● WHAT YOU NEED TO DO: Begin at the line containing "-- ==== Sys2Proof/Machine/Ring.lean" in the entries below and end at the line containing "minutes. -/"; transcribe that range exactly and nothing outside it.

● TASK INPUTS:
-- ==== Sys2Proof/Decode.lean ====
section
/-! DEFINITION. The words of the opcode table: no row of spec/opcode_table.json gives bits, so no word spells a command. The
byte layouts the spec does give (R188-R191) are parsed and formed in Machine/Operands.lean. -/

namespace Sys2Proof

/-- The command a table word spells: none, for every word (no row has bits). -/
def decodeTableWord (_nbits _w : Nat) : Option Instr := none

end Sys2Proof
end

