-- ==== Sys2Proof/Machine/Hazard.lean ====
section
/-! DEFINITION. The hazard unit (03_avalanche_hazard_computation.md): the four terms over the hour ring, the levels, the
floors, autoclose, bring-forward, lift, the override hold, and the evaluation as one operation (R55). -/

namespace Sys2Proof.Machine

open Sys2Proof

/-! ## Reading the ring (R31) -/

/-- A field at the positions `first` to `first + n - 1`, lowest position first. -/
def Retained.fields (m : Retained) (field : HourRecord → Value) (first n : Nat) : List Value :=
  (List.range n).map (fun k => readValue field (m.read (first + k)))

/-! ## The terms (R36-R40): `none` when the data test fails -/

def termA (m : Retained) : Option Nat :=
  let fs := m.fields HourRecord.precipitation 1 24
  let n := absentCount fs
  if 6 < n then none
  else some (limitNat ((presentValues fs).sum * 24 / ((24 - n : Nat) : Int) / 5) 120)

def termB (m : Retained) (transport : Nat) : Option Nat :=
  let winds := m.fields HourRecord.meanWind 1 24
  if 6 < absentCount winds then none
  else if (presentValues (m.fields HourRecord.precipitation 1 72)).sum < 10 then some 0
  else some (min (3 * ((presentValues winds).filter (fun v => decide ((transport : Int) ≤ v))).length) 60)

def termC (m : Retained) : Option Nat :=
  match maxValue (m.fields HourRecord.tempMax 1 6), minValue (m.fields HourRecord.tempMin 1 24) with
  | some hi, some lo =>
    if hi ≤ -50 ∨ hi - lo ≤ 0 then some 0 else some (limitNat ((hi - lo) / 5) 40)
  | _, _ => none

def termD (m : Retained) : Option Nat :=
  match (presentValues (m.fields HourRecord.depth 1 6)).head?, (presentValues (m.fields HourRecord.depth 49 24)).getLast? with
  | some now, some old => some (limitNat ((now - old) / 2) 40)
  | _, _ => none

/-- R42: the threshold of a level. -/
def Thresholds.ofLevel (t : Thresholds) : Nat → Nat
  | 1 => t.t1
  | 2 => t.t2
  | 3 => t.t3
  | 4 => t.t4
  | _ => t.t5

/-- R42: the largest level above `l` whose threshold lies at or below the score. -/
def levelUp (t : Thresholds) (score l : Nat) : Option Nat :=
  [5, 4, 3, 2, 1].find? (fun k => decide (l < k ∧ t.ofLevel k ≤ score))

/-- R42: the computed level from the previous one and the score. -/
def nextLevel (t : Thresholds) (hysteresis score l : Nat) : Nat :=
  match levelUp t score l with
  | some k => k
  | none => if 0 < l ∧ (score : Int) < (t.ofLevel l : Int) - hysteresis then l - 1 else l

/-- R35 to R42: the computation of an evaluation. -/
def compute (k : StationConfig) (m : Retained) (h : Hazard) : Hazard :=
  let a := termA m
  let b := termB m k.transport
  let c := termC m
  let d := termD m
  let va := a.getD h.termA
  let vb := b.getD h.termB
  let vc := c.getD h.termC
  let vd := d.getD h.termD
  let score := min (va + vb + vc + vd) 255
  { h with
    termA := va, termB := vb, termC := vc, termD := vd, score := score,
    degraded := a.isNone || b.isNone || c.isNone || d.isNone,
    computed := nextLevel k.thresholds k.hysteresis score h.computed }

/-! ## The effective level (R48) -/

/-- R48: the largest of the three. -/
def Hazard.largest (h : Hazard) : Nat := max h.computed (max h.floorLevel h.neighbourFloor)

/-- R48: the effective level is recomputed, and a change reported to the line unit, the selector and the start-up
controller. -/
def recomputeEffective (s : State) : State :=
  if s.hazard.largest = s.hazard.effective then s
  else judgeQuiet (evaluateSigns (present .status
    (s.withHazard { s.hazard with effective := s.hazard.largest })))

/-! ## Requests to the register (R49-R52, R112) -/

/-- An own AVALANCHE record that is ANNOUNCED or IN-FORCE. -/
def ClosureRecord.standingAvalanche (r : ClosureRecord) : Bool :=
  r.own && decide (r.kind = .avalanche ∧ r.state ≠ .lifted)

/-- R49: the autoclose test. -/
def State.autocloses (s : State) : Bool :=
  (match s.config.autoclose with
    | some l => decide (l ≤ max s.hazard.computed s.hazard.floorLevel)
    | none => false)
  && s.records.all (fun p => !p.2.standingAvalanche)
  && s.hazard.hold.isNone
  && decide (s.phase = .running)

/-- R51, R112: one record is brought forward. -/
def bringForwardAt (i : Nat) (s : State) : State :=
  match s.recordAt i with
  | some r =>
    if r.own ∧ r.kind = .avalanche ∧ r.state = .announced then
      let r1 := { r with state := .inForce, lead := 0, revision := r.revision + 1 }
      storeRecord i r1 (queueOwn r1 s)
    else s
  | none => s

/-- Apply `f` to each register index, 0 to 15. -/
def forIndices (f : Nat → State → State) (s : State) : State := (List.range 16).foldl (fun s i => f i s) s

/-- R51: the bring-forward test, for every own AVALANCHE record then ANNOUNCED. The rule gives several such records no order;
the model takes them in index order (DESIGN CHOICE, log entry 40). -/
def bringForward (s : State) : State :=
  if s.phase = .running ∧ s.hazard.computed = 5 then forIndices bringForwardAt s else s

/-- R112: an origination request is carried out or refused. -/
def originate (s : State) : State × Bool :=
  let r := s.ownRecord .avalanche s.config.segmentHalf .announced s.config.announceLead
  match admitRecord r s with
  | (s1, true) => (queueOwn r (takeSerial r.id.serial s1), true)
  | (s1, false) => (s1, false)

/-- R50, R51: the autoclose test is made, and an origination that is carried out is followed by the bring-forward test. -/
def autocloseTest (s : State) : State :=
  if s.autocloses then
    match originate s with
    | (s1, true) => bringForward s1
    | (s1, false) => s1
  else s

/-- R112: one record is lifted at the hazard unit's request. -/
def liftAt (i : Nat) (s : State) : State :=
  match s.recordAt i with
  | some r =>
    if r.standingAvalanche then
      let r1 := { r with state := .lifted, lead := 0, revision := r.revision + 1, display := 600 }
      autocloseTest (storeRecord i r1 (queueOwn r1 s))
    else s
  | none => s

/-- R52: the lift counter at an hour close in RUNNING, and the lift it requests. The rule gives several such records no order;
the model takes them in index order (DESIGN CHOICE, log entry 40). -/
def countLift (s : State) : State :=
  let n := if s.hazard.computed ≤ 2 ∧ s.hazard.floorLevel ≤ 2 then s.hazard.liftCounter + 1 else 0
  if 2 ≤ n then forIndices liftAt (s.withHazard { s.hazard with liftCounter := 0 })
  else s.withHazard { s.hazard with liftCounter := n }

/-! ## The evaluation as one operation (R55) -/

/-- Steps 1 to 3 of R55: the results published, the hold ended at a computed level of 5, the effective level formed. -/
def publish (s : State) : State :=
  let h := compute s.config s.retained s.hazard
  let h2 := { h with hold := if h.computed = 5 then none else h.hold }
  s.withHazard { h2 with effective := h2.largest }

/-- Step 7 of R55: each change is reported, `old` being the unit's state before the evaluation. -/
def reportEvaluation (old : Hazard) (s : State) : State :=
  let levels := decide (s.hazard.effective ≠ old.effective ∨ s.hazard.degraded ≠ old.degraded)
  let s1 := if levels || decide (s.hazard.computed ≠ old.computed) then present .status s else s
  if levels then judgeQuiet (evaluateSigns s1) else s1

/-- R55: an evaluation, at an hour close or at the end of CONFIG-READ. -/
def evaluateHazard (hourClose : Bool) (s : State) : State :=
  let s1 := publish s
  let s2 := if hourClose && decide (s.phase = .running) then countLift s1 else s1
  let s3 := if s.phase = .running then bringForward (autocloseTest s2) else s2
  reportEvaluation s.hazard s3

/-! ## Floors and hold -/

/-- R44: a FLOOR is applied. -/
def applyFloor (level minutes : Nat) (s : State) : State :=
  let cancel := decide (level = 0 ∨ minutes = 0)
  let l := if cancel then 0 else min level 5
  let t := if cancel then 0 else min minutes 1440 * 60
  let s1 := s.withHazard { s.hazard with floorLevel := l, floorRemaining := t }
  if l = s.hazard.floorLevel then s1 else autocloseTest (recomputeEffective s1)

/-- OPERATOR_FLOOR_EXPIRY (R45): the remaining time of an active floor has reached 0. -/
def execOperatorFloorExpiry (s : State) : Host.Outcome State Fault Refusal :=
  .next (if s.phase.operating && decide (0 < s.hazard.floorLevel ∧ s.hazard.floorRemaining = 0)
    then autocloseTest (recomputeEffective (s.withHazard { s.hazard with floorLevel := 0 }))
    else s)

/-- R53, R54: a control lift is reported: the hold starts, or starts and ends at once when the computed level is 5, which
is an occasion of the autoclose test (R50). -/
def controlLift (s : State) : State :=
  if s.hazard.computed = 5 then autocloseTest (s.withHazard { s.hazard with hold := none })
  else s.withHazard { s.hazard with hold := some 21600 }

/-- OVERRIDE_HOLD_EXPIRY (R53): the hold's remaining time has reached 0. -/
def execOverrideHoldExpiry (s : State) : Host.Outcome State Fault Refusal :=
  .next (if s.phase.operating && decide (s.hazard.hold = some 0)
    then autocloseTest (s.withHazard { s.hazard with hold := none })
    else s)

/-- R46, R47: the neighbour floor and NEIGHBOUR-SILENT are recomputed on a report of the peer table. -/
def recomputeNeighbours (s : State) : State :=
  let silent := s.neighbourSilentNow
  let s1 := recomputeEffective (s.withHazard { s.hazard with
    neighbourFloor := s.neighbourFloorNow, neighbourSilent := silent })
  if silent = s.hazard.neighbourSilent then s1 else judgeQuiet (evaluateSigns (present .status s1))

end Sys2Proof.Machine
end

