-- ==== Sys2Proof/Machine/Ring.lean ====
section
/-! DEFINITION. The hour ring (02_the_hour_ring.md): the hourly record (R23-R29), its insertion (R30), the check of the
retained ring (R33), and the command HOUR_CLOSE. -/

namespace Sys2Proof.Machine

open Sys2Proof

/-- The present minute values of a channel's current hour. -/
def Channel.presentMinutes (ch : Channel) : List Int := presentValues (ch.minutes.map MinuteSample.value)

/-- R24: a value field formed from the channel that holds a role, ABSENT without one or with fewer than 30 present
minutes. -/
def State.hourField (s : State) (r : Role) (form : Chan → Value) : Value :=
  match s.channelOf r with
  | some c => if (s.channels.get c).presentMinutes.length < 30 then none else form c
  | none => none

/-- R14, R25: the hour total of a TOTAL channel. -/
def State.hourTotal (s : State) (c : Chan) : Int :=
  scale (s.channels.get c).hourCount (s.channelConfig c).gain (s.channelConfig c).offset

/-- R26: the mean of the present minute values, rounded half away from zero. -/
def Channel.hourMean (ch : Channel) : Int := roundDiv ch.presentMinutes.sum ch.presentMinutes.length

/-- R23 to R29: the record built at an hour close. -/
def State.hourRecord (s : State) : HourRecord :=
  let minutes := fun c => (s.channels.get c).presentMinutes
  { serial := s.retained.hourSerial,
    isPartial := s.partialPending,
    present := ⟨(minutes .c1).length, (minutes .c2).length, (minutes .c3).length, (minutes .c4).length⟩,
    precipitation := s.hourField .precip (fun c => some (s.hourTotal c)),
    meanWind := s.hourField .wind (fun c => some (s.channels.get c).hourMean),
    gust := s.hourField .wind (fun c => (s.channels.get c).hourPeak),
    tempMin := s.hourField .temp (fun c => minValue ((minutes c).map some)),
    tempMax := s.hourField .temp (fun c => maxValue ((minutes c).map some)),
    depth := s.hourField .depth (fun c => (minutes c).getLast?) }

/-- R30: a record takes position 1; the ring keeps 72, and the hour serial advances. -/
def Retained.insert (m : Retained) (r : HourRecord) : Retained :=
  { m with records := (r :: m.records).take 72, count := min (m.count + 1) 72, hourSerial := m.hourSerial + 1 }

/-- R14: a channel as the next hour begins; the scaling of a TOTAL channel's hour total moves CLAMPED (R10). -/
def Channel.nextHour (ch : Channel) (k : ChannelConfig) : Channel :=
  { ch with
    minutes := [], hourCount := 0, hourPeak := none,
    clamped := if ch.mode = .total then scaleClamped ch.hourCount k.gain k.offset else ch.clamped }

def beginHour (c : Chan) (s : State) : State := s.setChannel c ((s.channels.get c).nextHour (s.channelConfig c))

/-- R14, R22: the first four steps of an hour close. -/
def insertHour (s : State) : State :=
  let s1 := forChannels beginHour
    ((s.withRetained (s.retained.insert s.hourRecord)).withPartialPending false)
  s1.withClock { s1.clock with hoursClosed := s1.clock.hoursClosed + 1 }

/-- Whether a whole hour of station time has run and its close is still to be taken, its sixtieth minute being closed. -/
def State.hourDue (s : State) : Bool :=
  s.phase.operating && decide (s.clock.hoursClosed < s.now / 3600 ∧ s.clock.minutesClosed = s.now / 60)

/-- HOUR_CLOSE (R22): the record is built and inserted, and the hazard unit evaluates. -/
def execHourClose (s : State) : Host.Outcome State Fault Refusal :=
  .next (if s.hourDue then evaluateHazard true (insertHour s) else s)

/-! ## The retained ring (R32, R33) -/

/-- R33: each serial is one less than the one before it, modulo 65536. -/
def serialsFall (next : Word16) : List HourRecord → Bool
  | [] => true
  | r :: rest => decide (r.serial + 1 = next) && serialsFall r.serial rest

/-- R33: the check of the retained ring. Its three conditions do not speak of records stored beyond the count: a list of another
length than the count fails the check too (DESIGN CHOICE, log entry 52). -/
def Retained.ringOk (m : Retained) : Bool :=
  decide (m.count ≤ 72 ∧ m.records.length = m.count) && serialsFall m.hourSerial m.records

/-- R32: the ring cleared as at power-on. -/
def Retained.clearRing (m : Retained) : Retained := { m with records := [], count := 0, hourSerial := 0#16 }

/-- R33: the ring is kept, or cleared when it fails the check. -/
def Retained.checkRing (m : Retained) : Retained := if m.ringOk then m else m.clearRing

end Sys2Proof.Machine
end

● ANSWER BOX:
-- ==== Sys2Proof/Machine/Ring.lean ====
section
/-! DEFINITION. The hour ring (02_the_hour_ring.md): the hourly record (R23-R29), its insertion (R30), the check of the
retained ring (R33), and the command HOUR_CLOSE. -/

namespace Sys2Proof.Machine

open Sys2Proof

/-- The present minute values of a channel's current hour. -/
def Channel.presentMinutes (ch : Channel) : List Int := presentValues (ch.minutes.map MinuteSample.value)

/-- R24: a value field formed from the channel that holds a role, ABSENT without one or with fewer than 30 present
minutes. -/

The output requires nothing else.